16. The encoder according to claim 15, wherein said first type of audio content is speech, and wherein said second type of audio content is audio content other than speech, and wherein in said statistical evaluation , said second evaluation section is adapted such that said first evaluation section has selected a higher weight than said first evaluation section for the number of adjacent parts of said coding model optimized for said first type of audio content. The weight of the number of parts of said coding model optimized for said second type of audio content has been selected by the evaluation part.

17. The encoder of claim 10, wherein each said portion of said audio signal corresponds to a frame.

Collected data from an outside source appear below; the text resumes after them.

-- ==== Sys2Proof/Tests/Slice0.lean ====
section
/-! SUPPORT. The model's own tests. Expected values come from spec/: the source's examples (95_test_vectors.md section 1),
the derived tables (sections 2 to 8), and words written out from 30_encoding.md R37. After them stand the witnesses: one
theorem for each statement that has hypotheses, showing values that meet them. -/

open Sys2Proof Sys2Proof.Machine

namespace Sys2Proof.Tests

/-- A state with these requests and no result yet. -/
def withRequests (qs : List Request) : State := { blocks := (), requests := qs, answers := [] }

/-! ### Well-formedness: an ill-formed term for each check -/

theorem test_wellFormed_refuses_first_reserved_word : RequestWord.wellFormed 0x10#8 = false := by decide
theorem test_wellFormed_refuses_last_reserved_word : RequestWord.wellFormed 0x7F#8 = false := by decide
theorem test_wellFormed_admits_the_neighbours :
    RequestWord.wellFormed 0x0F#8 = true ∧ RequestWord.wellFormed 0x80#8 = true := by decide
theorem test_wellFormedProgram_refuses_one_bad_word : wellFormedProgram [0x0B#8, 0x10#8, 0xA3#8] = false := by decide
theorem test_request_refuses_bad_word : (Request.word 0x3C#8).wellFormed = false := by decide

/-! ### Decoding, words written bit by bit from R37: op, 000, d0 d1 d2 d3; op, c[0] to c[6] -/

theorem test_decode_enc : decodeWord 0b0_000_0001#8 = .ok (.enc ⟨false, false, false, true⟩) := by decide
theorem test_decode_dec : decodeWord 0b1_1010011#8 = .ok (.dec ⟨true, false, true, false, false, true, true⟩) := by decide
theorem test_decode_first_reserved : decodeWord 0b0_001_0000#8 = .error (.noOperation 0x10#8) := by decide
theorem test_decode_last_reserved : decodeWord 0b0_111_1111#8 = .error (.noOperation 0x7F#8) := by decide
theorem test_decode_leaves_the_rest : decode [0x04#8, 0x01#8] = .ok (.enc ⟨false, true, false, false⟩, [0x01#8]) := by
  decide
theorem test_encodeWord_enc : encodeWord (.enc ⟨true, false, true, true⟩) = 0x0B#8 := by decide
theorem test_encodeWord_dec : encodeWord (.dec ⟨false, true, false, false, false, true, true⟩) = 0xA3#8 := by decide
theorem test_rows_do_not_overlap : ∀ w : RequestWord, ¬ (encRow.owns w = true ∧ decRow.owns w = true) := by decide
theorem test_decodeTableWord_rows : decodeTableWord 8 0x00 = some (.enc ⟨false, false, false, false⟩) ∧
    decodeTableWord 8 0x80 = some (.dec ⟨false, false, false, false, false, false, false⟩) ∧
    decodeTableWord 8 0x10 = none := by decide

/-! ### ENC and DEC: example E1 of the source, and a word whose flip is at the last index (section 3.3) -/

theorem test_enc_source_example : exec (.enc ⟨true, false, true, true⟩) State.reset = .next
    { State.reset with answers := [⟨.block (.enc ⟨true, false, true, true⟩),
      .codeword ⟨false, true, true, false, false, true, true⟩⟩] } := by rfl
theorem test_enc_on_ports : encoderBlock 0x1#4 = 0x69#7 ∧ encoderBlock 0x8#4 = 0x70#7 := by decide
theorem test_dec_source_example : exec (.dec ⟨false, true, false, false, false, true, true⟩) State.reset = .next
    { State.reset with answers := [⟨.block (.dec ⟨false, true, false, false, false, true, true⟩),
      .corrected ⟨true, false, true, true⟩ 3#3⟩] } := by rfl
theorem test_dec_on_ports : decoderBlock 0x7E#7 = ⟨0xF#4, 7#3⟩ ∧ decoderBlock 0x68#7 = ⟨0x1#4, 7#3⟩ := by decide

/-- Section 4.1, positions 1 and 2 of 0x33; section 4.2, positions 1, 2, 3 of 0x00. -/
theorem test_dec_silent_miscorrection : decoderBlock 0x53#7 = ⟨0x3#4, 3#3⟩ ∧ decoderBlock 0x70#7 = ⟨0x8#4, 0#3⟩ := by
  decide

/-! ### Steps: programs P1 and P4, a refused word, the end of the list -/

theorem test_step_takes_one_request : step (withRequests [.word 0x04#8, .word 0x01#8]) = .next
    { blocks := (), requests := [.word 0x01#8], answers := [⟨.block (.enc ⟨false, true, false, false⟩),
      .codeword ⟨true, false, false, true, true, false, false⟩⟩] } := by rfl
theorem test_step_miscorrects_silently : step (State.reset.withFetchWord 8 0xD3) = .next
    { blocks := (), requests := [], answers := [⟨.block (.dec ⟨true, false, true, false, false, true, true⟩),
      .corrected ⟨false, false, true, true⟩ 3#3⟩] } := by rfl
theorem test_step_refuses_reserved_word : step (withRequests [.word 0x42#8]) = .refused (.noOperation 0x42#8) := by rfl
theorem test_step_after_last_request : step State.reset = .refused .runEnded := by rfl
/-- P6: a failing call is a next state with the failure as its result. -/
theorem test_step_goes_on_after_failure : step (withRequests [.call (.encodeStream [true, false, true, true, false, true]),
    .word 0x0B#8]) = .next { blocks := (), requests := [.word 0x0B#8], answers :=
      [⟨.call (.encodeStream [true, false, true, true, false, true]), .bitsResult (.fail .malformedLength)⟩] } := by rfl

/-! ### Pseudo-instructions: sections 5, 6 and 7 -/

theorem test_bytesToBits : bytesToBits [0xA5#8] = [true, false, true, false, false, true, false, true] := by decide
theorem test_bytesToBits_order : bytesToBits [0x48#8, 0x69#8] = [false, true, false, false, true, false, false, false,
    false, true, true, false, true, false, false, true] := by decide
theorem test_bitsToBytes : bitsToBytes [true, false, true, false, false, true, false, true, false, false, false, false,
    true, true, true, true] = .ok [0xA5#8, 0x0F#8] := by decide
theorem test_bitsToBytes_length_9 : bitsToBytes [false, true, false, false, false, false, false, true, true] =
    .fail .malformedLength := by decide
theorem test_encodeStream : encodeStream [true, false, true, true, false, true, false, false, true, true, true, false] =
    .ok [false, true, true, false, false, true, true, true, false, false, true, true, false, false,
      false, false, true, false, true, true, false] := by decide
theorem test_encodeStream_length_5 : encodeStream [true, false, true, true, false] = .fail .malformedLength := by decide
theorem test_decodeStream : decodeStream [false, true, false, false, false, true, true] =
    .ok [true, false, true, true] := by decide
theorem test_decodeStream_length_8 : decodeStream [false, true, true, false, false, true, true, false] =
    .fail .malformedLength := by decide
theorem test_encode : facadeEncode [0x48#8] =
    [true, false, false, true, true, false, false, true, true, true, false, false, false, false] := by decide
/-- encode([0x41]) with the indices 2 and 13 flipped. -/
theorem test_decode_corrects : facadeDecode [true, false, true, true, true, false, false, true, true, false, true, false,
    false, false] = .ok [0x41#8] := by decide
/-- 21 bits, three codewords: the second check fails. -/
theorem test_decode_second_check : facadeDecode [true, false, false, true, true, false, false, true, true, false, true,
    false, false, true, false, false, false, false, false, false, false] = .fail .malformedLength := by decide
/-- P1: the requests of encode([0x41]) are the words 0x04 and 0x01. -/
theorem test_blockRequests : (blockRequests (.encode [0x41#8])).map encodeWord = [0x04#8, 0x01#8] := by decide
/-- P6: decode(1001100) issues the word 0xCC, decode(100110) none. -/
theorem test_blockRequests_decode :
    (blockRequests (.decode [true, false, false, true, true, false, false])).map encodeWord = [0xCC#8] ∧
    blockRequests (.decode [true, false, false, true, true, false]) = [] := by decide
theorem test_text : renderText [false, true, true] = ['0', '1', '1'] ∧ parseText ['1', '0'] = some [true, false] ∧
    parseText ['1', ' '] = none := by decide
theorem test_parity_width : Config.parityBits = Config.codeBits - Config.dataBits := by decide
/-- The premise of a bounded realisation (D11). -/
theorem test_within : (Request.call (.encode [0x41#8])).within 8 = true ∧
    (Request.call (.encode [0x41#8])).within 7 = false := by decide
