-- ==== Sys2Proof/WellFormed.lean ====
section
/-! DEFINITION. Which terms of the syntax the spec allows: parameters, transactions, command words, commands. -/

namespace Sys2Proof

/-- A buffer size is "a multiple of 4 from 4 to 65536" (00_scope.md R7). -/
abbrev legalBufferSize (n : Nat) : Prop := n % 4 = 0 ∧ 4 ≤ n ∧ n ≤ 65536

/-- Both buffer sizes are legal; BASE_ADDR is any placement (93_implementation_defined.md P1 to P3). -/
abbrev Params.WellFormed (p : Params) : Prop := legalBufferSize p.symBufSize ∧ legalBufferSize p.byteBufSize

/-- "Only size = 4 with offset[1:0] = 0 is a legal access" (20_memory.md R72). -/
abbrev Transaction.WellFormed (t : Transaction) : Prop := t.size = .four ∧ t.offset.toNat % 4 = 0

/-- A command word is legal: w[31:4] = 0 and OP is at most 6 (30_encoding.md R101, R102). -/
abbrev CommandWord.WellFormed (w : Word) : Prop := w.toNat / 16 = 0 ∧ w.toNat % 16 ≤ 6

/-- An ERR response has rdata 0 (20_memory.md R73, R74, R80, 60_exceptions.md R264). -/
abbrev Response.WellFormed (r : Response) : Prop := r.resp = .err → r.rdata = 0#32

/-- Every command is well-formed: "No command takes an immediate, a register number or a mode field" (30_encoding.md
R100). There is nothing to check. -/
def Instr.WellFormed : Instr → Bool
  | .nop => true
  | .clearFreq => true
  | .build => true
  | .walk => true
  | .encode => true
  | .decode => true
  | .clearTable => true

end Sys2Proof
end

18. An electronic device comprising an encoder for encoding successive portions of an audio signal using encoding models, wherein at least one encoding model optimized for a first type of audio content and at least one optimized for a second type of audio content Optimized at least one encoding model is available, the encoder comprising:

19. The electronic device of claim 18, wherein the first type of audio content is speech and wherein the second type of audio content is audio content other than speech.

20. The electronic device of claim 18, wherein the coding model comprises an algebraic code-excited linear predictive coding model and a transform coding model.

21. An audio coding system comprising an encoder and a decoder, wherein the encoder encodes successive parts of an audio signal using coding models and the decoder codes successive parts of the audio signal using the coding models used to encode the parts Decoding of the consecutive encoding part wherein at least one encoding model optimized for a first type of audio content and at least one encoding model optimized for a second type of audio content are available in said encoder and said decoder , the encoder consists of:

22. The audio encoding system of claim 21, wherein said first type of audio content is speech and wherein said second type of audio content is audio content other than speech.

23. The audio coding system according to claim 21, wherein said coding model comprises an algebraic coding excited linear predictive coding model and a transform coding model.